AIM OF THE EXERCISE – With both ends included, repeat exactly the lines of the entries below from the one containing "review skips are" down to the one containing "(s.src[l].state = .down → exec (.sourcePartnerLost", and no others.

RECORDS SUPPLIED –
-- ==== Sys2Proof/Certificates/Slice0/Obligations.lean ====
section
/-! DEFINITION. The statements for the provers. Each docstring names the rules of spec/ it rests on. -/

open Sys2Proof Sys2Proof.Machine

/-! ### The machine as a whole -/

/-- 95_what_each_step_holds: the step takes the command at the front of the queue and runs it whole. That the part idles
with no command waiting is the model's choice (LOG 1). -/
def Obligations.StepTakesFront : Prop :=
  (∀ (c : Instr) (s : State), step { s with pending := c :: s.pending } = exec c s) ∧
    ∀ s : State, s.pending = [] → step s = .next s

/-- R210: the release of RESET_N puts everything at its power-on value (R1, R3, R7, R9, R10, R21, R23, R25, R51, R74,
R101, R105, R123, R132, R149, R151, R177, R195, R204, R206) and samples the address pins. While RESET_N is held low no
step but its release changes anything (the model's choice: LOG 18), and driving it low changes nothing else. -/
def Obligations.PowerOnValues : Prop :=
  (∀ s : State, exec .resetNHeldLow s = .next { s with resetLow := true }) ∧
  (∀ (c : Instr) (s : State), s.resetLow = true → (∀ adr, c ≠ .powerOnReset adr) → exec c s = .next s) ∧
  ∀ (adr : BitVec 7) (s : State), ∃ t, exec (.powerOnReset adr) s = .next t ∧
    t.partAddress = adr ∧ t.resetLow = false ∧ t.notices = [] ∧ t.log = [] ∧ t.keyCounter = 0 ∧ t.openCounter = 0 ∧
    (∀ l : SrcLink, t.src[l] = ⟨.down, 0, 0, 256, 0, [], none, [], none, false⟩) ∧
    (∀ i : SlotIx, t.slots[i].owner = none ∧ t.slots[i].mark = false ∧ t.slots[i].refs = 0) ∧
    (∀ c : CardIx, t.cards[c] = none) ∧ (∀ i : FileIx, t.files[i] = ⟨0, none⟩) ∧
    (∀ d : Dest, t.dest[d] = ⟨.down, false, false, .absent, 0, false, [], none, none, [], 0, []⟩ ∧
      t.destConfig[d] = ⟨true, 120, 100, Vector.replicate 8 0x20⟩) ∧
    (∀ e : Engine, t.engines[e].selection = .off ∧ t.engines[e].follow = none ∧ t.engines[e].queue = [] ∧
      t.engines[e].proc = none ∧ t.engines[e].pendingGap = false ∧ t.engines[e].out = .none_ ∧
      t.engines[e].working = none ∧ t.engines[e].flagInexact = false ∧ t.engines[e].flagOver = false ∧
      t.engines[e].flagUnder = false) ∧
    (∀ c : Channel, t.channels[c].state = .free ∧ t.channels[c].frame = none ∧ t.channels[c].prevDigest = none ∧
      t.channels[c].evaluated = 0 ∧ ∀ p : Fin 8, t.channels[c].probeStates[p] = ⟨false, 0, none⟩) ∧
    (∀ k : Fin 32, t.routes[k] = ⟨false, 0, 0, 0, 1, 0, none, none⟩) ∧
    (∀ k : Fin 8, t.formats[k] = ⟨false, .p8, 16, 16, .fps24, none, none, 8⟩) ∧
    (∀ k : Fin 16, (∀ i j : Fin 3, t.looks[k].matrix[i][j] = if i = j then 4096 else 0) ∧
      (∀ i : Fin 3, t.looks[k].offsets[i] = 0 ∧ ∀ n : Fin 65, t.looks[k].curves[i][n] = min 1023 (16 * n.val)) ∧
      t.looks[k].rounding = .nearestEven ∧ t.looks[k].policy = .saturate ∧ t.looks[k].marker = #v[1023, 0, 1023]) ∧
    (∀ k : Fin 8, t.profiles[k].clipCode = 4095 ∧ t.profiles[k].blackCode = 0 ∧
      ∀ p : Fin 8, t.profiles[k].probes[p] = ⟨false, .clip, 255, 255, 1, .assert, 0, .note⟩) ∧
    t.part = ⟨0, true, true, 0x7F, false, 3⟩ ∧
    (∀ p : Fin 2, t.counters[p] = ⟨false, ⟨0, .segIn, .all⟩, ⟨0, .segIn, .all⟩⟩) ∧ t.loss = ⟨0, 0, 0, 0, 0, 0, 0, 0⟩ ∧
    t.pending = s.pending

/-- R3, R54: held plus granted plus withheld stays 256 on every source link, unannounced stays within granted, and held
stays the number of slots the link owns, over every step. R77, R93: the credits in use of a destination never exceed its
announced limit, and its failure count stays within 0..15, over every step. -/
def Obligations.CreditLawsKept : Prop :=
  (∀ s t : State, CreditLaw s → step s = .next t → CreditLaw t) ∧
    ∀ s t : State, DestLaw s → step s = .next t → DestLaw t

/-- Over every step: the log keeps at most 64 records with distinct keys (R177, R178); at most 4 replies wait on each
link and at most 16 items in the notice queue (R9, R10); and every loss counter stays within 0..65535 (R206). -/
def Obligations.RecordLawsKept : Prop :=
  (∀ s t : State, LogLaw s → step s = .next t → LogLaw t) ∧
    (∀ s t : State, QueueLaw s → step s = .next t → QueueLaw t) ∧
    ∀ s t : State, LossLaw s → step s = .next t → LossLaw t

/-- R24: over every step each card record's verdict stays the one the rule gives for the state, and labels stay distinct
(R23). -/
def Obligations.VerdictLawKept : Prop := ∀ s t : State, VerdictLaw s → step s = .next t → VerdictLaw t

/-- R54, R55, R56: over every step the count of each slot stays the number of queue entries that point at it, and the
slots in use stay those that are marked or counted. -/
def Obligations.SlotLawKept : Prop := ∀ s t : State, SlotLaw s → step s = .next t → SlotLaw t

/-- R92: over every step a destination that is DOWN, TRAINING or QUARANTINED holds no waiting message but a HALT, and no
copy on it is unsettled. R151: over every step the channels in FILE and the STREAMING files name each other. -/
def Obligations.QuietAndChannelLawsKept : Prop :=
  (∀ s t : State, QuietLaw s → step s = .next t → QuietLaw t) ∧
    ∀ s t : State, ChannelLaw s → step s = .next t → ChannelLaw t

/-- The laws that the steps keep hold right after reset. -/
def Obligations.LawsAtReset : Prop :=
  CreditLaw State.reset ∧ LogLaw State.reset ∧ DestLaw State.reset ∧ QueueLaw State.reset ∧ LossLaw State.reset ∧
    VerdictLaw State.reset ∧ SlotLaw State.reset ∧ QuietLaw State.reset ∧ ChannelLaw State.reset

/-! ### Source links (chapter 1) -/

/-- R4: a link that enters UP grants all its withheld credits and adds as many to unannounced; held does not change.
R8, R11: the next credit message reports the grant. -/
def Obligations.EnteringUpGrants : Prop :=
  ∀ (l : SrcLink) (s : State), s.resetLow = false → s.src[l].state = .training →
    ∃ t, exec (.sourceAlignmentAchieved l) s = .next t ∧
      t = { s with src := vmod s.src l fun p => { p with
        state := .up, granted := p.granted + p.withheld, unannounced := p.unannounced + p.withheld, withheld := 0 } } ∧
      (s.src[l].tx = none → 0 < s.src[l].withheld →
        ∃ u, exec (.returnItemStart l) t = .next u ∧
          u.src[l].tx.map ReturnTx.kind = some (.credit (s.src[l].unannounced + s.src[l].withheld)))

/-- R1: every row of the source link's table. A partner detected takes a DOWN link to TRAINING; in TRAINING a lost
partner takes the link DOWN and a loss of alignment changes nothing; in DOWN neither event has an effect; a partner
detected has none in TRAINING and UP, nor alignment achieved in DOWN and UP. The events that leave UP pass through a link
reset (R18): what stands on the link afterwards, what is kept, and that the files of the cards mounted on the link are
aborted (R29, R45) and the notice queue of the station link emptied. That a reset of the station link takes out of the
notice queue also an item in transmission on a former station link (LOG 15), and that the notices of the FILE_SHORT
records of the aborts stay queued (LOG 39), is the model's choice, as are the order of the aborts (LOG 12) and that their
review skips are counted (LOG 40), and that a released channel is as after power-on (LOG 44). -/
def Obligations.SourceLinkEvents : Prop :=
  ∀ (l : SrcLink) (s : State), s.resetLow = false →
    (s.src[l].state = .down → exec (.sourcePartnerDetected l) s =
      .next { s with src := vmod s.src l fun p => { p with state := .training } }) ∧
    (s.src[l].state = .training → exec (.sourcePartnerLost l) s =
      .next { s with src := vmod s.src l fun p => { p with state := .down } }) ∧
    (s.src[l].state = .down → exec (.sourcePartnerLost l) s = .next s) ∧
    (s.src[l].state ≠ .up → exec (.sourceLossOfAlignment l) s = .next s) ∧
    (s.src[l].state ≠ .down → exec (.sourcePartnerDetected l) s = .next s) ∧
    (s.src[l].state ≠ .training → exec (.sourceAlignmentAchieved l) s = .next s) ∧
    (s.src[l].state = .up →
      ∀ (c : Instr) (st : SrcState),
        (c = .sourceLossOfAlignment l ∧ st = .training) ∨ (c = .sourcePartnerLost l ∧ st = .down) →
        ∃ t, exec c s = .next t ∧
          t.src[l].state = st ∧ t.src[l].granted = 0 ∧ t.src[l].unannounced = 0 ∧ t.src[l].arrivals = [] ∧
          t.src[l].replies = [] ∧ t.src[l].tx = none ∧ t.src[l].overrun = false ∧
          (s.part.station = l → t.notices.all fun n => match n.item with
            | .fault r => r.cls == .fileShort
            | _ => false) ∧
          (∀ m : SrcLink, m ≠ l → t.src[m].state = s.src[m].state ∧ t.src[m].replies = s.src[m].replies ∧
            t.src[m].tx = s.src[m].tx ∧ t.src[m].arrivals = s.src[m].arrivals) ∧
          LinkAborts l s t ∧
          (∀ i : FileIx, ∀ f, t.files[i].file = some f → f.state = .streaming → onLink l f t = false) ∧
          t.routes = s.routes ∧ t.formats = s.formats ∧ t.looks = s.looks ∧ t.profiles = s.profiles ∧
          t.destConfig = s.destConfig ∧ t.part = s.part ∧ t.openCounter = s.openCounter ∧ t.partAddress = s.partAddress)

/-- R6, R52: a segment that arrives against a granted credit takes the lowest FREE slot and joins the arrival queue; it
is one SEG_IN event and BYTES_IN events to its payload length (R204); where the length field is above 16384, that the
field is what BYTES_IN counts is the model's choice (LOG 25). R7: one that arrives with no granted credit is discarded
and counted; the first of a run logs one OVERRUN record, severity WARN, naming no card, with the link as its value
(R176). R1, R2: on a link that is not UP, or cut off, a segment has no effect. R188: where the segment is the only one
that waits, it reaches the head, and the address decision is made against the address mask and broadcast accept as they
stand. -/
def Obligations.SegmentArrives : Prop :=
  ∀ (l : SrcLink) (wire : Bytes) (s : State), s.resetLow = false →
    (s.src[l].state ≠ .up ∨ Segment.ofBytes wire = none → exec (.segmentArrival l wire) s = .next s) ∧
    ∀ g : Segment, s.src[l].state = .up → Segment.ofBytes wire = some g →
      (∀ i : SlotIx, 0 < s.src[l].granted → s.slots[i].owner = none → (∀ j : SlotIx, j < i → s.slots[j].owner ≠ none) →
        ∃ t, exec (.segmentArrival l wire) s = .next t ∧
          t = { s with src := t.src, slots := t.slots, counters := t.counters } ∧
          t.slots = vmod s.slots i (fun _ => ⟨some l, true, 0, g⟩) ∧
          (t.src = vmod s.src l fun p => { p with
            held := p.held + 1, granted := p.granted - 1, unannounced := min p.unannounced (p.granted - 1)
            arrivals := p.arrivals ++ [i], overrun := false
            headAddressed := if p.arrivals = [] then decisionFor (some i) t else p.headAddressed }) ∧
          t.counters = s.counters.map fun p => (p.take .segIn (.link l) 1).take .bytesIn (.link l) g.len) ∧
      (s.src[l].granted = 0 →
        ∃ t, exec (.segmentArrival l wire) s = .next t ∧ t.loss.malformed = oneMore s.loss.malformed ∧
          t.src = (vmod s.src l fun p => { p with overrun := true }) ∧ t.slots = s.slots ∧
          (s.src[l].overrun = true → t.log = s.log) ∧
          (s.src[l].overrun = false → s.log.length < 64 → ∃ r, t.log = s.log ++ [r] ∧ r.cls = .overrun ∧
            r.severity = .warn ∧ r.label = none ∧ r.values = [l.val] ∧ r.state = .opened))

EXPECTED ANSWER –
review skips are counted (LOG 40), and that a released channel is as after power-on (LOG 44). -/
def Obligations.SourceLinkEvents : Prop :=
  ∀ (l : SrcLink) (s : State), s.resetLow = false →
    (s.src[l].state = .down → exec (.sourcePartnerDetected l) s =
      .next { s with src := vmod s.src l fun p => { p with state := .training } }) ∧
    (s.src[l].state = .training → exec (.sourcePartnerLost l) s =
      .next { s with src := vmod s.src l fun p => { p with state := .down } }) ∧
    (s.src[l].state = .down → exec (.sourcePartnerLost l) s = .next s) ∧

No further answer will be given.